First Aid
Anaphylaxis (Severe Allergy)
 

​Anaphylaxis defined

Anaphylaxis (severe allergy) is the reaction of the human immune system to certain substances, such as: pollen, moth, fungi, some foods, etc. The Immune system usually attacks harmful objects that enter the body. In the case of allergy, though, the immune system perceives some normal substances as being harmful (receives a false alarm), and attacks them by producing antibodies (such as histamine) which develop allergic symptoms.

Anaphylactic shock
Anaphylactic shock is a severe, life-threatening allergic reaction that may hinder respiration, acute blood pressure, affect the pulse rate. The symptoms may begin in minutes from exposure to the allergic stimuli. The most common of allergic triggers include nuts, especially peanuts. 

Allergic triggers
  • Foods (such as egg, nuts, etc);
  • Insect stings (of bees, etc);
  • Allergy to natural rubber (latex), used in the manufacture of latex gloves, balloons, pencil rubbers, rubber balls, and some tubes and plugs used in laboratories. 

Anaphylactic symptoms
  • Swelling in the lips, tongue, face or eyes;
  • Swelling and narrowing in the throat;
  • Shortness of breath, and difficulty of speaking;
  • Skin rash (hives), vomiting and abdominal pain;
  • Dizziness and faintness.

Treatment
An adrenaline (epinephrine) injection is emergency; i.e., the onset of the anaphylactic shock. 
Adrenaline injection
Adrenaline (epinephrine) auto-injectors are used for emergency treatment of severe allergic (anaphylactic) reaction in the patients at risk of anaphylaxis. The injection contains a single (non-reusable) dose of epinephrine. 

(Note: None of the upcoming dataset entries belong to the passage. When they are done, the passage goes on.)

/-- Sessions: they are created from a record, destroyed, frozen and thawed by the session commands, and reset by a command or a
watchdog; a reset ends when every launch of the session has completed (22 R400 to R404).

It rests on choices of the model: log entry 44. -/
def Obligations.SessionEvents : Prop :=
  (∀ s : State, scmdOp s.ctrl.scmd = 1 → s.session? (scmdSlot s.ctrl.scmd) = none →
    (∀ v, s.dev (s.recordAt (scmdSlot s.ctrl.scmd)) 256 = some v → recordOk v = true → s.goodTrec (fld v 16 64) = true →
      exec .create s = .next (((s.addSession ((newSession (scmdSlot s.ctrl.scmd) v (s.nextIncarnation (scmdSlot s.ctrl.scmd))).measure 1
        (sha512 (s.phys.bytesAt (fld v 16 64) 256)))).postSession (scmdSlot s.ctrl.scmd)).scmdEnd 0))) ∧
  (∀ (s : State) (x : Session), s.session? (scmdSlot s.ctrl.scmd) = some x →
    (scmdOp s.ctrl.scmd = 1 → exec .create s = .next (s.scmdEnd 2)) ∧
    (scmdOp s.ctrl.scmd = 2 → x.st = .idle → s.queuesOwned x.slot = [] → exec .destroy s = .next ((s.removeSession x).scmdEnd 0)) ∧
    (scmdOp s.ctrl.scmd = 2 → x.st = .idle → s.queuesOwned x.slot ≠ [] → exec .destroy s = .next (s.scmdEnd 3)) ∧
    (scmdOp s.ctrl.scmd = 3 → x.st = .idle →
      exec .freeze s = .next ((((s.setFrozen x true).modSession x.slot fun y => { y with st := .frozen }).postSession x.slot).scmdEnd 0)) ∧
    (scmdOp s.ctrl.scmd = 4 → x.st = .frozen →
      exec .thaw s = .next (((((s.setFrozen x false).modSession x.slot fun y => { y with st := .idle }).postSession x.slot).wake x.slot).scmdEnd 0)) ∧
    (scmdOp s.ctrl.scmd = 5 → x.st ≠ .resetting → exec .scmdReset s = .next ((s.beginReset x.slot).scmdEnd 0)) ∧
    (scmdOp s.ctrl.scmd = 5 → x.st = .resetting → exec .scmdReset s = .next (s.scmdEnd 2))) ∧
  (∀ (s : State) (queue : Nat) (q : QueueCtx) (x : Session), s.ctxOf queue = some q → s.session? q.session = some x → s.watched x queue = true →
    s.unitBlocked x.slot 6 = false → ∀ u, s.tryRecord x false (plainRecord x 0x10 0 (BitVec.ofNat 64 queue) 0) = .ok u →
    exec (.watchdogFire queue) s = .next (((u.modSession x.slot fun y =>
      { y with watchdogs := y.watchdogs ++ [queue] }).beginReset x.slot).unitClear x.slot 6)) ∧
  (∀ (s : State) (session : Nat) (x : Session), s.session? session = some x → x.st = .resetting → (∀ l ∈ s.launches, l.session ≠ session) →
    exec (.resetComplete session) s = .next (s.endReset x))

/-- Verbena's commands on its key slots, each from the state its rule names and with a STATUS (23 R407, R408, R415, R417), and the ends
of worlds and of retiring slots (23 R407, R411).

Alarms and errors: a sensor or key-store alarm is raised and acts by its policy (23 R418); a write of ALARM_POL that lowers
no field is taken, and any other is discarded with LIMIT (23 R418, 24 R423); a region's corrected errors count to LIMIT within a window,
the one that comes with the window's end in the new window, and at LIMIT the region is marked; a window ends when its length has
passed; an uncorrected error poisons its line or stops its unit (23 R419).

It rests on choices of the model: log entries 8, 36, 37, 41. -/
def Obligations.KeyTrustAndErrors : Prop :=
  (∀ (s : State),
    (let n := vbSlot s.ctrl.vbCmd
     let k := s.keySlot n
     (∀ bs, vbOp s.ctrl.vbCmd = 1 → k.st = .empty → s.vbBytes 512 = some bs →
       exec .provision s = .next (match provisionBlob n bs with
         | some (key, dom) => (s.modKey n fun k =>
             { k with st := .provisioned, key := BitVec.ofNat 256 key, domainKind := dom, domain := 0 }).vbEnd 0 0
         | none => s.vbEnd 4 0)) ∧
     (vbOp s.ctrl.vbCmd = 2 → k.st = .provisioned →
       exec .activate s = .next ((s.modKey n fun k => { k with st := .active, epoch := k.epoch + 1 }).vbEnd 0 0)) ∧
     (∀ x, vbOp s.ctrl.vbCmd = 3 → k.st = .active → k.domainKind = false → s.session? (vbSession s.ctrl.vbCmd) = some x →
       (x.st = .idle ∨ x.st = .frozen) → x.keySlot = none →
       exec .bind s = .next (((s.modSession x.slot fun y => { y with keySlot := some n }).modKey n fun z =>
         { z with bindings := z.bindings + 1 }).vbEnd 0 (handleOf s.vault n k x))) ∧
     (vbOp s.ctrl.vbCmd = 9 → k.st = .active → k.domainKind = true → s.domainKey (vbDomain s.ctrl.vbCmd) = none → vbDomain s.ctrl.vbCmd ≠ 0 →
       exec .domainKey s = .next ((s.modKey n fun k => { k with domain := vbDomain s.ctrl.vbCmd }).vbEnd 0 0)) ∧
     (vbOp s.ctrl.vbCmd = 4 → k.st = .active → exec .retire s = .next ((s.modKey n fun k => { k with st := .retiring }).vbEnd 0 0)) ∧
     (vbOp s.ctrl.vbCmd = 5 → (k.st = .provisioned ∨ k.st = .active ∨ k.st = .retiring) →
       exec .revoke s = .next ((s.revokeKey n).vbEnd 0 0)) ∧
     (vbOp s.ctrl.vbCmd = 6 → k.st = .revoked → exec .clear s = .next ((s.modKey n KeySlot.emptied).vbEnd 0 0)) ∧
     (vbOp s.ctrl.vbCmd = 4 → k.st ≠ .active → exec .retire s = .next (s.vbEnd 2 0))) ∧
    (∀ x nonce, vbOp s.ctrl.vbCmd = 7 → s.session? (vbSession s.ctrl.vbCmd) = some x → s.vbBytes 64 = some nonce →
      exec .evidence s = .next ((s.devPut (s.ctrl.vbParam.toNat + 64)
        (evidenceBytes s x nonce ++ toLE 512 (Config.attest (evidenceBytes s x nonce)).toNat)).vbEnd 0 0)) ∧
    (vbOp s.ctrl.vbCmd = 8 → 4 ≤ s.vault.unlockFails → exec .unlock s = .next (s.vbEnd 7 0)) ∧
    (∀ bs, vbOp s.ctrl.vbCmd = 8 → s.vault.unlockFails < 4 → s.vbBytes 1024 = some bs →
      ∃ (t : State) (status : Nat), exec .unlock s = .next (t.vbEnd status 0) ∧
        (tokenOk s bs = true → status = 0 ∧ t.ctrl.debug = true ∧ t.vault.sealNo = s.vault.sealNo + 1 ∧ ∀ k ∈ t.vault.keys, k.st = .empty ∨ k.st = .revoked) ∧
        (tokenOk s bs = false → status = 5 ∧ t.ctrl.debug = s.ctrl.debug ∧ t.vault.sealNo = s.vault.sealNo ∧
          t.vault.unlockFails = s.vault.unlockFails + 1)) ∧
    (∀ w, argMin (fun (w : World) => w.index) (s.worlds.filter s.worldGone) = some w →
      exec .worldFree s = .next { s with worlds := s.worlds.filter fun (v : World) => v.index != w.index }) ∧
    (∀ n, (List.range 64).find? s.keyGone = some n → exec .keySlotEmpty s = .next (s.modKey n KeySlot.emptied))) ∧
  (∀ (s : State),
    exec .sensorAlarm s = .next (s.raise 2 none).settleAlarms ∧ exec .keystoreAlarm s = .next (s.raise 4 none).settleAlarms ∧
    (s.ctrl.polWrite.toNat < 65536 → raisesPolicy s.ctrl.alarmPol.toNat s.ctrl.polWrite.toNat = true →
      exec .alarmpolWrite s = .next { s with ctrl := { s.ctrl with alarmPol := BitVec.ofNat 16 s.ctrl.polWrite.toNat } }) ∧
    (65536 ≤ s.ctrl.polWrite.toNat ∨ (∃ i < 8, bitsOf s.ctrl.polWrite.toNat (2 * i + 1) (2 * i) < bitsOf s.ctrl.alarmPol.toNat (2 * i + 1) (2 * i)) →
      exec .alarmpolWrite s = .next { s with ctrl := { s.ctrl with cfgErr := s.ctrl.cfgErr ||| 8 } }) ∧
    (∀ region : Region, region.ok = true → s.euCount < s.ctrl.euWindow.toNat →
      (let more := (region, s.errors region + 1) :: s.errCount.filter fun (e : Region × Nat) => e.1 != region
       (s.errors region + 1 ≠ s.ctrl.euLimit.toNat → exec (.errorCorrected region) s = .next { s with errCount := more }) ∧
       (s.errors region + 1 = s.ctrl.euLimit.toNat → exec (.errorCorrected region) s =
         .next (({ s with errCount := more, lasting := if region ∈ s.lasting then s.lasting else region :: s.lasting } : State).raise 1
           none).settleAlarms))) ∧
    (∀ region : Region, region.ok = true → s.ctrl.euWindow.toNat ≤ s.euCount → 2 ≤ s.ctrl.euLimit.toNat →
      exec (.errorCorrected region) s = .next { s with errCount := [(region, 1)], euCount := s.euCount % s.ctrl.euWindow.toNat }) ∧
    (∀ pa, exec (.errorUncorrected (.line pa)) s = .next { s with phys := { s.phys with poison := insNat s.phys.poison (pa / 64) } }) ∧
    (∀ u g i, s.groupAt? u.core u.rgs = some g → s.issOf u.core g.gid (g.widen u.who) = some i → statusOf g u.who = .running →
      exec (.errorUncorrected (.unit u)) s = .next (s.takeTrap i i.active (mkTrap 0x12 0))) ∧
    (s.ctrl.euWindow.toNat ≤ s.euCount →
      exec .euWindowEnd s = .next { s with errCount := [], euCount := s.euCount - s.ctrl.euWindow.toNat }) ∧
    (s.euCount < s.ctrl.euWindow.toNat → exec .euWindowEnd s = .next s))

/-- The host's side: writes and reads of memory, atomics (24 R420, 23 R436), registers (24 R423 to R425), RUN, and the LOCK step, which
presupposes a write of CFG_CMD that was accepted, where the spec asks for BOOTRESULT = 1 (24 R426; entry 2), the link and requests on
it that time out (24 R421, R422, R424) and the power domains: cores, dies, encoders and channel pairs are gated when they may be, and
woken (24 R427).

It rests on choices of the model: log entries 2, 23, 38, 39, 40, 42, 74, 86. -/
def Obligations.HostEvents : Prop :=
  ∀ (s : State),
    (∀ pa data, s.ctrl.bootResult = 1 → exec (.hostWrite pa data) s = .next (((lineParts pa data).filter fun p => decide (p.1 < 384 * 2 ^ 30)).foldl
      (fun (t : State) p => t.hostPut p.1 p.2) s).settleAlarms) ∧
    (∀ pa len, s.ctrl.bootResult = 1 → pa + len ≤ 384 * 2 ^ 30 → (∀ l ∈ linesOf pa len, s.keyed l = false ∧ s.phys.poison.contains l = false) →
      s.alarmTodo = [] →
      ∃ t, exec (.hostRead (.memory pa) len) s = .next t ∧ t.hostData = some ((List.range len).map fun j => spGet s.phys.bytes (pa + j)) ∧
        t.phys.bytes = s.phys.bytes ∧ t.cores = s.cores ∧ t.sessions = s.sessions) ∧
    (∀ op pa wide a b,
      (let n := if wide then 8 else 4
       s.ctrl.bootResult = 1 → pa % n = 0 → pa < 384 * 2 ^ 30 → s.keyed (pa / 64) = false → s.phys.poison.contains (pa / 64) = false →
       exec (.hostAtomic op pa wide a b) s = .next { s.hostPut pa (toLE n (hostAtomicNew op (8 * n) (s.phys.num pa n) a.toNat b.toNat)) with
         hostData := some (toLE n (s.phys.num pa n)) })) ∧
    (∀ op pa wide a b, s.ctrl.bootResult = 1 → pa % (if wide then 8 else 4) = 0 → 384 * 2 ^ 30 ≤ pa →
      exec (.hostAtomic op pa wide a b) s = .next { s with hostData := some (toLE (if wide then 8 else 4) 0) }) ∧
    (∀ pa data off width v, s.ctrl.bootResult ≠ 1 → off / 8 ≠ 3 →
      exec (.hostWrite pa data) s = .next { s with ctrl := { s.ctrl with cfgErr := s.ctrl.cfgErr ||| 16 } } ∧
      exec (.registerWrite ⟨off, width⟩ v) s = .next { s with ctrl := { s.ctrl with cfgErr := s.ctrl.cfgErr ||| 16 } }) ∧
    (∀ off width v, s.ctrl.bootResult = 1 →
      (width = 8 → off % 8 = 0 → exec (.registerWrite ⟨off, width⟩ v) s = .next (s.writeRegister off v)) ∧
      (width ≠ 8 ∨ off % 8 ≠ 0 →
        exec (.registerWrite ⟨off, width⟩ v) s = .next { s with ctrl := { s.ctrl with cfgErr := s.ctrl.cfgErr ||| 2 } })) ∧
    (∀ off width, (s.ctrl.bootResult = 1 ∨ off < 0x1000) →
      (∀ n, width = 8 → off % 8 = 0 → s.register off = some n →
        exec (.hostRead (.control off) width) s = .next { s with hostData := some (toLE 8 n) }) ∧
      (width = 8 → off % 8 = 0 → s.register off = none → exec (.hostRead (.control off) width) s =
        .next { s with ctrl := { s.ctrl with cfgErr := s.ctrl.cfgErr ||| 4 }, hostData := some (toLE 8 0) }) ∧
      (width ≠ 8 ∨ off % 8 ≠ 0 → exec (.hostRead (.control off) width) s =
        .next { s with ctrl := { s.ctrl with cfgErr := s.ctrl.cfgErr ||| 2 }, hostData := some (toLE width 0) })) ∧
    (∀ v, s.ctrl.bootResult = 1 → s.ctrl.cfgState = 0 → v.toNat % 4096 = 0 →
      ∃ t, exec (.registerWrite ⟨0x1008, 8⟩ v) s = .next t ∧ t.register 0x1008 = some v.toNat ∧ t.ctrl.cfgErr = s.ctrl.cfgErr) ∧
    (∀ v, s.ctrl.bootResult = 1 → s.ctrl.cfgState ≠ 0 →
      exec (.registerWrite ⟨0x1008, 8⟩ v) s = .next { s with ctrl := { s.ctrl with cfgErr := s.ctrl.cfgErr ||| 1 } }) ∧
    (s.ctrl.cfgState = 0 → s.ctrl.stabBase.toNat % 4096 = 0 → s.ctrl.mqtBase.toNat % 4096 = 0 → 10000 ≤ s.ctrl.slice.toNat →
      s.ctrl.relBase.toNat % 4096 = 0 → 6 ≤ s.ctrl.relCap → s.ctrl.relCap ≤ 20 → s.ctrl.dbmBase0.toNat % 4096 = 0 →
      s.ctrl.dbmBase1.toNat % 4096 = 0 → 2 ^ 20 ≤ s.ctrl.euWindow.toNat → 2 ≤ s.ctrl.euLimit.toNat → 10000 ≤ s.ctrl.pwrIdle.toNat →
      exec .lock s = .next { s with ctrl := { s.ctrl with cfgState := 1 } }) ∧
    (s.ctrl.cfgState = 1 → exec .run s = .next { s with ctrl := { s.ctrl with cfgState := 2 } }) ∧
    (s.ctrl.cfgState ≠ 1 → exec .run s = .next { s with ctrl := { s.ctrl with cfgErr := s.ctrl.cfgErr ||| 16 } }) ∧
    (∀ n t, s.textures[n]? = some t → 100000000 < t.age → exec (.linkRequestTimeout (.texture n)) s = .next (failStream s t)) ∧
    exec (.linkRequestTimeout .access) s = .next (if s.ctrl.linkUp then { s with linkLate := 2 } else s) ∧
    (if Config.freeBool (s.freeCtr + 65306) then exec .linkDown s = .next (s.textures.foldl failStream { s with
        phys := { s.phys with hostOwned := [] }, ctrl := { s.ctrl with linkUp := false } })
      else ∃ t, exec .linkDown s = .next (s.textures.foldl failStream t) ∧ t.ctrl.linkUp = false ∧ t.ctrl.hostLoss = true ∧
        t.phys.hostOwned = [] ∧ (∀ l ∈ s.phys.hostOwned, l ∈ t.phys.poison ∧ l ∈ t.phys.hostPoison) ∧ t.phys.bytes = s.phys.bytes ∧
        t.cores = s.cores) ∧
    exec .linkUp s = .next { s with ctrl := { s.ctrl with linkUp := true } } ∧
    (∃ t, exec .hlScrub s = .next t ∧ t.phys.hostPoison = [] ∧ t.ctrl.poisoned = 0 ∧ t.sessions = s.sessions ∧
      ((∀ c ∈ s.cores, ∀ g ∈ c.active.groups, ∀ b ∈ g.bands, ∀ x ∈ b.lanes, x.txn.active = false) → t.cores = s.cores) ∧
      (∀ a, a / 64 ∈ s.phys.hostPoison → spWf s.phys.bytes = true → s.ctrl.dbmEnable = false → spGet t.phys.bytes a = 0) ∧
      (∀ a, a / 64 ∉ s.phys.hostPoison → spWf s.phys.bytes = true → s.ctrl.dbmEnable = false → spGet t.phys.bytes a = spGet s.phys.bytes a)) ∧
    (∀ n, s.mayGate (.core n) = true → exec (.powerGate (.core n)) s =
      .next (((s.gateCache (.l1 n)).modCore n Core.gated).setCtrl fun c =>
        { c with pwrCores := c.pwrCores ||| BitVec.ofNat 64 (2 ^ n) })) ∧
    (∀ n, exec (.powerWake (.core n)) s =
      .next { s with idle := alDel s.idle n, ctrl := { s.ctrl with pwrCores := s.ctrl.pwrCores &&& ~~~ (BitVec.ofNat 64 (2 ^ n)) } }) ∧
    (∀ n, n < 4 → (∀ k < 16, s.ctrl.pwrCores.getLsbD (16 * n + k) = true) → exec (.powerGate (.die n)) s =
      .next ({ s.gateCache (.l2 n) with tlb2 := s.tlb2.filter fun (e : Nat × TlbEntry) => e.1 != n }.setCtrl fun c =>
        { c with pwrDie := c.pwrDie ||| BitVec.ofNat 4 (2 ^ n) })) ∧
    (∀ n, n < 8 → (∀ e ∈ s.encoders, e.engine ≠ n) → s.idleLong (64 + n) = true → exec (.powerGate (.encoder n)) s =
      .next { s with
        encDone := s.encDone.filter fun (e : Nat × List Byte) => e.1 != n
        ctrl := { s.ctrl with pwrEnc := s.ctrl.pwrEnc ||| BitVec.ofNat 8 (2 ^ n) } }) ∧
    (∀ n, n < 6 → s.idleLong (72 + n) = true → exec (.powerGate (.channel n)) s =
      .next { s with ctrl := { s.ctrl with pwrChan := s.ctrl.pwrChan ||| BitVec.ofNat 6 (2 ^ n) } }) ∧
    (∀ d, s.mayGate d = false → exec (.powerGate d) s = .next s) ∧
    (∀ n, exec (.powerWake (.die n)) s = .next { s with ctrl := { s.ctrl with pwrDie := s.ctrl.pwrDie &&& ~~~ (BitVec.ofNat 4 (2 ^ n)) } } ∧
      exec (.powerWake (.encoder n)) s = .next { s with
        idle := alDel s.idle (64 + n), ctrl := { s.ctrl with pwrEnc := s.ctrl.pwrEnc &&& ~~~ (BitVec.ofNat 8 (2 ^ n)) } } ∧
      exec (.powerWake (.channel n)) s = .next { s with
        idle := alDel s.idle (72 + n), ctrl := { s.ctrl with pwrChan := s.ctrl.pwrChan &&& ~~~ (BitVec.ofNat 6 (2 ^ n)) } })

Conditions in need of an adrenaline injection
Patients suffering an anaphylactic shock, triggered by:
o Sings of insects (such as bees, wasps and fire ants);
o Immunotherapy of allergy;
o Some foods;
o Patient-specific triggers, such as: contrast dye, and other allergy-stimulating substances;
o Anaphylactic with no known cause;
o Exercise-induced anaphylaxis (EIAn).

Adrenaline dosage
o The dose varies according to the athlete's weight.
o If the symptoms persist, the patient should be administered another dose five minutes after the first.

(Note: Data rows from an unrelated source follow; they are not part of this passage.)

-- ==== Sys2Proof/Laws/State.lean ====
section
/-! SUPPORT. The fields of the state after each of its basic updates, and the updates that reach only the cores. -/

namespace Sys2Proof.Machine

open Sys2Proof

/-! ### `modCore` -/

@[simp] theorem State.modCore_ctrl (s : State) (c : Nat) (f : Core → Core) : (s.modCore c f).ctrl = s.ctrl := rfl
@[simp] theorem State.modCore_vault (s : State) (c : Nat) (f : Core → Core) : (s.modCore c f).vault = s.vault := rfl
@[simp] theorem State.modCore_worlds (s : State) (c : Nat) (f : Core → Core) : (s.modCore c f).worlds = s.worlds := rfl
@[simp] theorem State.modCore_hh (s : State) (c : Nat) (f : Core → Core) : (s.modCore c f).hh = s.hh := rfl
@[simp] theorem State.modCore_mergePos (s : State) (c : Nat) (f : Core → Core) : (s.modCore c f).mergePos = s.mergePos := rfl
@[simp] theorem State.modCore_relPending (s : State) (c : Nat) (f : Core → Core) : (s.modCore c f).relPending = s.relPending := rfl
@[simp] theorem State.modCore_sessions (s : State) (c : Nat) (f : Core → Core) : (s.modCore c f).sessions = s.sessions := rfl
@[simp] theorem State.modCore_incarnations (s : State) (c : Nat) (f : Core → Core) : (s.modCore c f).incarnations = s.incarnations := rfl
@[simp] theorem State.modCore_launches (s : State) (c : Nat) (f : Core → Core) : (s.modCore c f).launches = s.launches := rfl
@[simp] theorem State.modCore_nodes (s : State) (c : Nat) (f : Core → Core) : (s.modCore c f).nodes = s.nodes := rfl
@[simp] theorem State.modCore_cores (s : State) (c : Nat) (f : Core → Core) : (s.modCore c f).cores = updAt f s.cores c := rfl
@[simp] theorem State.modCore_tlb2 (s : State) (c : Nat) (f : Core → Core) : (s.modCore c f).tlb2 = s.tlb2 := rfl
@[simp] theorem State.modCore_cmds (s : State) (c : Nat) (f : Core → Core) : (s.modCore c f).cmds = s.cmds := rfl
@[simp] theorem State.modCore_fetches (s : State) (c : Nat) (f : Core → Core) : (s.modCore c f).fetches = s.fetches := rfl
@[simp] theorem State.modCore_pq (s : State) (c : Nat) (f : Core → Core) : (s.modCore c f).pq = s.pq := rfl
@[simp] theorem State.modCore_pops (s : State) (c : Nat) (f : Core → Core) : (s.modCore c f).pops = s.pops := rfl
@[simp] theorem State.modCore_queues (s : State) (c : Nat) (f : Core → Core) : (s.modCore c f).queues = s.queues := rfl
@[simp] theorem State.modCore_cpTurn (s : State) (c : Nat) (f : Core → Core) : (s.modCore c f).cpTurn = s.cpTurn := rfl
@[simp] theorem State.modCore_cpNext (s : State) (c : Nat) (f : Core → Core) : (s.modCore c f).cpNext = s.cpNext := rfl
@[simp] theorem State.modCore_doorbells (s : State) (c : Nat) (f : Core → Core) : (s.modCore c f).doorbells = s.doorbells := rfl
@[simp] theorem State.modCore_rings (s : State) (c : Nat) (f : Core → Core) : (s.modCore c f).rings = s.rings := rfl
@[simp] theorem State.modCore_bins (s : State) (c : Nat) (f : Core → Core) : (s.modCore c f).bins = s.bins := rfl
@[simp] theorem State.modCore_blended (s : State) (c : Nat) (f : Core → Core) : (s.modCore c f).blended = s.blended := rfl
@[simp] theorem State.modCore_textures (s : State) (c : Nat) (f : Core → Core) : (s.modCore c f).textures = s.textures := rfl
@[simp] theorem State.modCore_texFails (s : State) (c : Nat) (f : Core → Core) : (s.modCore c f).texFails = s.texFails := rfl
@[simp] theorem State.modCore_encoders (s : State) (c : Nat) (f : Core → Core) : (s.modCore c f).encoders = s.encoders := rfl
@[simp] theorem State.modCore_encDone (s : State) (c : Nat) (f : Core → Core) : (s.modCore c f).encDone = s.encDone := rfl
@[simp] theorem State.modCore_unitFaults (s : State) (c : Nat) (f : Core → Core) : (s.modCore c f).unitFaults = s.unitFaults := rfl
@[simp] theorem State.modCore_errCount (s : State) (c : Nat) (f : Core → Core) : (s.modCore c f).errCount = s.errCount := rfl
@[simp] theorem State.modCore_euCount (s : State) (c : Nat) (f : Core → Core) : (s.modCore c f).euCount = s.euCount := rfl
@[simp] theorem State.modCore_merging (s : State) (c : Nat) (f : Core → Core) : (s.modCore c f).merging = s.merging := rfl
@[simp] theorem State.modCore_cowRan (s : State) (c : Nat) (f : Core → Core) : (s.modCore c f).cowRan = s.cowRan := rfl
@[simp] theorem State.modCore_linkLate (s : State) (c : Nat) (f : Core → Core) : (s.modCore c f).linkLate = s.linkLate := rfl
@[simp] theorem State.modCore_reached (s : State) (c : Nat) (f : Core → Core) : (s.modCore c f).reached = s.reached := rfl
@[simp] theorem State.modCore_lasting (s : State) (c : Nat) (f : Core → Core) : (s.modCore c f).lasting = s.lasting := rfl
@[simp] theorem State.modCore_idle (s : State) (c : Nat) (f : Core → Core) : (s.modCore c f).idle = s.idle := rfl
@[simp] theorem State.modCore_irqs (s : State) (c : Nat) (f : Core → Core) : (s.modCore c f).irqs = s.irqs := rfl
@[simp] theorem State.modCore_alarmTodo (s : State) (c : Nat) (f : Core → Core) : (s.modCore c f).alarmTodo = s.alarmTodo := rfl
@[simp] theorem State.modCore_hostData (s : State) (c : Nat) (f : Core → Core) : (s.modCore c f).hostData = s.hostData := rfl
@[simp] theorem State.modCore_nextGid (s : State) (c : Nat) (f : Core → Core) : (s.modCore c f).nextGid = s.nextGid := rfl
@[simp] theorem State.modCore_nextCmd (s : State) (c : Nat) (f : Core → Core) : (s.modCore c f).nextCmd = s.nextCmd := rfl
@[simp] theorem State.modCore_runCtr (s : State) (c : Nat) (f : Core → Core) : (s.modCore c f).runCtr = s.runCtr := rfl
@[simp] theorem State.modCore_freeCtr (s : State) (c : Nat) (f : Core → Core) : (s.modCore c f).freeCtr = s.freeCtr := rfl
@[simp] theorem State.modCore_clash (s : State) (c : Nat) (f : Core → Core) : (s.modCore c f).clash = s.clash := rfl
@[simp] theorem State.modCore_issuer (s : State) (c : Nat) (f : Core → Core) : (s.modCore c f).issuer = s.issuer := rfl
@[simp] theorem State.modCore_agenda (s : State) (c : Nat) (f : Core → Core) : (s.modCore c f).agenda = s.agenda := rfl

Precautions before taking an adrenaline injection
You should let the doctor know if you:
o Have allergy to the injection, or any of the ingredients thereof;
o Suffering from any of these health problems: cardiovascular disorders, elevated blood pressure (hypertension), diabetes, thyroid gland disorders, elevated intraocular pressure (glaucoma), asthma, depression, Parkinson disease, renal disorders, or prostate gland abnormalities.

General tips
o It is critical to know the allergic triggers, and keep away from them.
o Carry the injection with you at all times.
o Tell your family and those around you about the injection, and how it is used if need arises.
o Inject it into the middle of the outer side of the thigh, through the clothes when necessary;
o Don’t inject it into the vein, gluteal muscle, hands or legs. If you injected it into the wrong part of the body, head to the nearest ER immediately.
o Make sure the child’s legs are restrained, to reduce their movement during injection.
o Check the injection every now and then; make sure that its color hasn’t turned pink, brown or whitish-gray, or that it contains precipitate.
o Adrenaline injection is sensitive to light; it should be kept in its package for protection against light.
o Avoid exposing the syringe to excessive coldness or heat, and keep it away from the direct sun.
o The syringe should be used by one person, only once (not reusable);
o Avoid reusing the remainder of the injection
o Adrenaline injection is not reusable; avoid using the remainder of the injection.
o Ask for help at the onset of allergic symptoms.
o Consult your doctor when signs and symptoms of infection are observed, including: constant flushness, high temperature or swelling in the injection area.
o Other symptoms may appear, such as: elevated pulse rate, sweating, vomiting, nausea, paleness, dizziness and headache. These symptoms usually become milder, and then disappear, when at rest.